**WHAT IS BEING ASKED:** Go through the entries below and pick out every line with "size".

**SOURCE RECORDS:**
/-- A phase of a job is opened once every earlier one has completed, and the placer may place the launches that packets put into it (R34).
DEDUCED: R73 dates the eligibility of such a launch at the packet's acceptance, R34 keeps its graph back until then: its ELIG and its place
among the 4096 are those of the acceptance, and it waits unplaced. -/
def State.openPhases (s : State) (ctx : BitVec 16) : State :=
  let mine := s.cp.phases.filter fun p => p.ctx == ctx
  let ready (p : Phase) : Bool := mine.all fun q => decide (p.order ≤ q.order) || q.state != 0
  let s := { s with cp := { s.cp with phases := replaceIf (fun p => p.ctx == ctx && ready p) (fun p => { p with opened := true }) s.cp.phases } }
  let waits (l : Launch) : Bool := !l.eligible && l.ctx == ctx && (match l.node.bind fun x => s.graphAt x.1 with
    | some g => match g.parent with
      | .phase n => ((s.phaseAt n).map (·.opened)).getD false
      | _ => false
    | none => false)
  { s with cp := { s.cp with launches := replaceIf waits (fun l => { l with eligible := true }) s.cp.launches } }

/-- A part of object p ended, failed when its code is not 0: OUT falls, and the object completes when it reaches 0,
which ends a part of its own parent. The fuel bounds the depth of the tree of work. -/
def State.partDone : Nat → Parent → Byte → State → State
  | 0, _, _, s => s
  | fuel + 1, p, code, s =>
    match p with
    | .job n => match s.jobAt n with
      | none => s
      | some j => (s.mapJob n fun x => { x with out := x.out - 1, code := if x.code = 0 then code else x.code }).changed (.job n) j.ctx
    | .phase n => match s.phaseAt n with
      | none => s
      | some ph =>
        let ph := { ph with out := ph.out - 1, failed := ph.failed || code != 0, code := if ph.code = 0 then code else ph.code }
        let s := s.mapPhase n fun _ => ph
        let s := match s.jobOf ph.ctx with
          | some j => if ph.out = 0 then s.partDone fuel (.job j.slot) 0 else s
          | none => s
        if ph.out = 0 ∧ ph.state = 0 ∧ (ph.closed ∨ ph.cancelled) then
          (((s.mapPhase n fun x => { x with state := finalState x.failed x.cancelled, doneSeq := some s.cp.seq }).nextSeq).changed (.phase n) ph.ctx).openPhases ph.ctx
        else s.changed (.phase n) ph.ctx
    | .graph n => match s.graphAt n with
      | none => s
      | some g =>
        let g := { g with out := g.out - 1, failed := g.failed || code != 0, code := if g.code = 0 then code else g.code }
        let s := s.mapGraph n fun _ => g
        if g.out = 0 ∧ g.state = 0 then
          let st := finalState g.failed g.cancelled
          let s := ((s.mapGraph n fun x => { x with state := st, doneSeq := some s.cp.seq }).nextSeq).changed (.graph n) g.ctx
          let s := if st = 3 then s.jobFails g.ctx g.code else s
          let s := match s.graphOfChild g.parent with
            | some up => s.partDone fuel (.graph up) 0
            | none => s
          s.partDone fuel g.parent (if st = 3 then g.code else 0)
        else s.changed (.graph n) g.ctx
    | .launch n => match s.launchAt n with
      | none => s
      | some l =>
        let l := { l with out := l.out - 1, failed := l.failed || code != 0, code := if l.code = 0 then code else l.code }
        let s := s.mapLaunch n fun _ => l
        if l.out = 0 ∧ l.state = 0 then
          let st := finalState l.failed l.cancelled
          let s := ((s.mapLaunch n fun x => { x with state := st, doneSeq := some s.cp.seq, notifyDue := l.notify != 0 }).nextSeq).changed (.launch n) l.ctx
          let s := if st = 3 then s.jobFails l.ctx l.code else s
          let s := s.trace l.ctx 3 srcPackage s.clk.cp l.handle (compWord st l.code 0) 0 []
          match l.node with
          | some (g, i) => (s.nodeSettles g i st l.code).partDone fuel (.graph g) (if st = 3 then l.code else 0)
          | none =>
            let s := match s.graphOfChild l.parent with
              | some up => s.partDone fuel (.graph up) 0
              | none => s
            s.partDone fuel l.parent (if st = 3 then l.code else 0)
        else s.changed (.launch n) l.ctx
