/-- A copy with these operands starts, from linear byte p when it resumes another: it is refused, complete at once, or unfinished. -/
def State.startCopy (s : State) (info : Word) (d : Reg) (x : CopyArgs) (from_ : Option Nat) : State :=
  let p := from_.getD 0
  let s := s.ticketed
  let ticket := s.me.tlc
  let r := s.me.creq info (!s.me.sys) ticket
  let c : Copy := { ticket := ticket, word := info, user := !s.me.sys, dst := d, src := x.src, to_ := x.to_, rowb := x.rowb, rows := x.rows,
                    sstr := x.sstr, dstr := x.dstr, swi := x.swi, prog := p, uncounted := 0, gen := s.mem.gen, stamp := s.me.lclk }
  if x.wrong ∨ (x.swi ≠ 0 ∧ s.syncKey r x.to_ x.swi = none) then s.settleOp s.me ticket d 0x01 0 0 s.me.lclk
  else if from_.isSome ∧ c.total ≤ p then s.settleOp s.me ticket d 0 c.total 0 s.me.lclk
  else s.setMe fun k => { k with as := { k.as with copies := k.as.copies ++ [c], stat := k.as.stat.filter (·.1 ≠ d) } }

/-- Issues a copy once fewer than 32 operations are unfinished. -/
def State.issueCopy (s : State) (info : Word) (reads : List Reg) (d : Reg) (x : CopyArgs) : Out :=
  s.scalarOp info reads [d] (if s.me.asyncFull then .next s else .next (s.startCopy info d x none).advance)

/-- Resumes a copy from S(D).PROG; the fault that D carries counts as reported (R322, R323). -/
def State.resumeCopy (s : State) (info : Word) (reads : List Reg) (d : Reg) (x : CopyArgs) : Out :=
  s.scalarOp info reads [d] (
    if s.me.asyncFull then .next s
    else if s.me.spoiled.sregs.contains d then .next (s.trap cPOISON info (some (spoilAddr 0 d.toNat)))
    else
      let s' := match s.me.faultOf d with | some f => s.setMe (·.reported f.ticket) | none => s
      .next (s'.startCopy info d x (some (bf (s.s d) 40 0))).advance)

/-- CPY (R319). -/
def execCpy (d a b : Reg) (s : State) : Out := s.issueCopy (wordOf32 (.cpy d a b)) [a, a + 1, b] d (s.cpyArgs a b)
/-- CPY.R (R323). -/
def execCpyR (d a b : Reg) (s : State) : Out := s.resumeCopy (wordOf32 (.cpyR d a b)) [a, a + 1, b] d (s.cpyArgs a b)
/-- CPY2 (R319). -/
def execCpy2 (d a : Reg) (s : State) : Out :=
  s.issueCopy (wordOf32 (.cpy2 d a)) [a, a + 1, d + 1, d + 2, d + 3] d (s.cpy2Args d a)
/-- CPY2.R (R323). -/
def execCpy2R (d a : Reg) (s : State) : Out :=
  s.resumeCopy (wordOf32 (.cpy2R d a)) [a, a + 1, d + 1, d + 2, d + 3] d (s.cpy2Args d a)

/-! ### What the copy engine does (R286, R320, R321, R330) -/

/-- The engine moves n bytes or more of a copy of strand k. -/
def State.driveCopy (s : State) (k : SId) (ticket : Word) (n : Nat) : State :=
  match (s.strandOf k).bind fun o => (o.as.copies.find? (·.ticket = ticket)).map fun c => (o, c) with
  | none => s
  | some (o, c) => s.runCopy o c n false

/-- RETARGET: the home refused the request under its old GEN, and the engine issues it again under the current one; nothing
was performed (R286). -/
def execRetarget (k : SId) (ticket : Word) (s : State) : Out :=
  .next (s.onStrand k fun o => match o.as.copies.find? (·.ticket = ticket) with
    | some c => o.setCopy { c with gen := s.mem.gen }
    | none => o)

/-- SYNC_WORD_UPDATE: the bytes that a copy has moved count in its sync word (R330). -/
def execSyncWordUpdate (k : SId) (ticket : Word) (s : State) : Out :=
  match (s.strandOf k).bind fun o => (o.as.copies.find? (·.ticket = ticket)).map fun c => (o, c) with
  | none => .next s
  | some (o, c) =>
    let (c', s') := s.countCopy o c
    .next (s'.onStrand k (·.setCopy c'))

/-- COPY_COMPLETE: the rest of a copy moves, and the copy ends with its status word (R321). -/
def execCopyComplete (k : SId) (ticket : Word) (s : State) : Out :=
  match (s.strandOf k).bind fun o => (o.as.copies.find? (·.ticket = ticket)).map fun c => (o, c) with
  | none => .next s
  | some (o, c) => .next (s.runCopy o c (c.total - c.prog) true)

/-! ### Streams (R332 to R335) -/

/-- Strips of a stream. -/
def Stream.strips (x : Stream) : Nat := (x.total + x.strip - 1) / x.strip

/-- Element bytes, and SLOT of R332. -/
def Stream.eb (x : Stream) : Nat := 2 ^ x.leb
def Stream.slot (x : Stream) : Nat := (x.strip * x.eb + 255) / 256 * 256

/-- Bytes that a strip counts: TARGET. -/
def Stream.target (x : Stream) : Nat := (x.ns + 1) * x.strip * x.eb

/-- The strips below which the releases that have taken effect let the engine go (R334): a release of a strand waits for the
memory accesses that the strand issued before its SYNCW. -/
def State.letGo (s : State) (x : Stream) : Nat :=
  let done (p : SId × Nat × Nat) : Bool := match s.strandOf p.1 with
    | none => true
    | some k => !(k.unfinished.any fun e => decide (e.fetch < p.2.1) && (match e.instr.vparts with | some v => decide (0x18 ≤ v.vop.toNat ∧ v.vop.toNat ≤ 0x1B) | none => false))
  ((x.pend.filter done).map (·.2.2)).foldl max x.released

/-- Strips that the engine has begun to fetch. -/
def State.fetchable (s : State) (x : Stream) : Nat := min (x.ending.getD x.strips) (min x.strips (s.letGo x + 2))

/-- The stream of a descriptor, and whether a field breaks R332. -/
def streamOf (d : List Byte) (base : Stream) : Stream × Bool :=
  let total := numAt d 0 8
  let ctl := numAt d 8 8
  let x : Stream := { base with total := total, strip := fld ctl 39 24, buf := fld ctl 16 8, ns := fld ctl 5 4, leb := fld ctl 1 0, swi := fld ctl 63 48
                                bases := (List.range (fld ctl 5 4 + 1)).map fun k => (w64 (numAt d (0x10 + 0x10 * k) 8), w64 (numAt d (0x18 + 0x10 * k) 8)) }
  let wrong := decide (total = 0 ∨ 2 ^ 40 < total) || x.swi == 0 || fld ctl 47 40 != 0 || decide (x.strip = 0 ∨ 8192 < x.strip) || fld ctl 23 17 != 0
    || fld ctl 7 6 != 0 || fld ctl 3 2 != 0 || ((d.drop 0x50).take 48).any (· != 0)
    || (List.range 4).any fun k => decide (x.ns < k) && ((d.drop (0x10 + 0x10 * k)).take 16).any (· != 0)
  (x, wrong)

/-- The crew's allocation: its base on the core and its bytes, none when the crew holds none. -/
def State.scratchOf (s : State) (k : Strand) : Option (Nat × Nat) :=
  (s.crewOf (k.req 0)).bind fun c => if c.placed then some (scrKey c.core.toNat (c.scrBase * 4096), c.scr * 4096) else none

/-- The slots of the strips that the engine has begun to fetch are watched for stores (R337). -/
def State.watchStrips (s : State) (o : Strand) (x : Stream) : State :=
  match s.scratchOf o with
  | none => s
  | some (org, _) =>
    let own := (o.creq x.word x.user x.ticket).own
    let slots := ((List.range (s.fetchable x)).drop x.delivered).map fun n => (List.range (x.ns + 1)).map fun k =>
      ({ own := own ++ [n, k], key := org + x.buf * 4096 + (2 * k + n % 2) * x.slot, len := x.slot } : Watch)
    { s with mem := { s.mem with watch := s.mem.watch ++ slots.flatten.filter fun w => !(s.mem.watch.any (·.own == w.own)) } }

/-- STREAM at issue: its descriptor is read, and the stream is refused or opens (R333). -/
def State.openStream (s : State) (info : Word) (d : Reg) (desc : Word) : Att Unit :=
  let s1 := s.ticketed
  let ticket := s1.me.tlc
  let refuse (s : State) : State := s.settleOp s.me ticket d 0x01 0 0 s.me.lclk
  if desc.toNat % 8 ≠ 0 then .ok () (refuse s1)
  else match s.readSpan s1 { s1.me.req info with scalar := false, evicts := true } .read 3 desc 128 with
    | .wait s' => .wait s'
    | .trap _ s' => .ok () (refuse s')
    | .ok (bytes, bad) s2 =>
      let base : Stream := { ticket := ticket, word := info, user := !s.me.sys, dst := d, desc := desc, total := 0, strip := 1, buf := 0, ns := 0, leb := 0,
                             swi := 0, bases := [], delivered := 0, released := 0, hinted := 3, stamp := s2.me.lclk }
      let (x, wrong) := streamOf bytes base
      match s2.scratchOf s2.me with
      | none => .ok () (refuse s2)
      | some (org, size) =>
        if bad ∨ wrong ∨ size < x.buf * 4096 + 2 * (x.ns + 1) * x.slot ∨ size < x.swi * 16 + 16 ∨ 2 ≤ s2.me.as.streams.length then .ok () (refuse s2)
        else
          let word := w64 (x.swi * 16)
          let m := s2.mem
          let m := { m with ram := m.ram.write (org + x.swi * 16) (leBytes 8 x.target ++ leBytes 8 0), syncs := m.syncs.filter (·.1 ≠ org + x.swi * 16) }
          let mates (k : Strand) : Bool := k.id.lid == s2.me.id.lid && k.id.cid == s2.me.id.cid
          let s3 := { s2 with mem := m }.mapStrands fun k => if mates k then
            { k with as := { k.as with stopped := k.as.stopped.filter (·.1 ≠ 0xFFFFFFFFFFE00000 + word) } } else k
          .ok () ((s3.setMe fun k => { k with as := { k.as with streams := k.as.streams ++ [x], stat := k.as.stat.filter (·.1 ≠ d) } }).watchStrips s3.me x)

/-- STREAM (R332, R333). -/
def execStream (d a : Reg) (s : State) : Out :=
  let info := wordOf32 (.stream d a)
  s.scalarOp info [a] [d] (
    if s.me.asyncFull then .next s
    else match s.openStream info d (s.s a) with
      | .wait s' => .next s'
      | .trap _ s' => .next s'
      | .ok _ s' => .next s'.advance)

**TASK RESPONSE:**
      | some (org, size) =>
        if bad ∨ wrong ∨ size < x.buf * 4096 + 2 * (x.ns + 1) * x.slot ∨ size < x.swi * 16 + 16 ∨ 2 ≤ s2.me.as.streams.length then .ok () (refuse s2)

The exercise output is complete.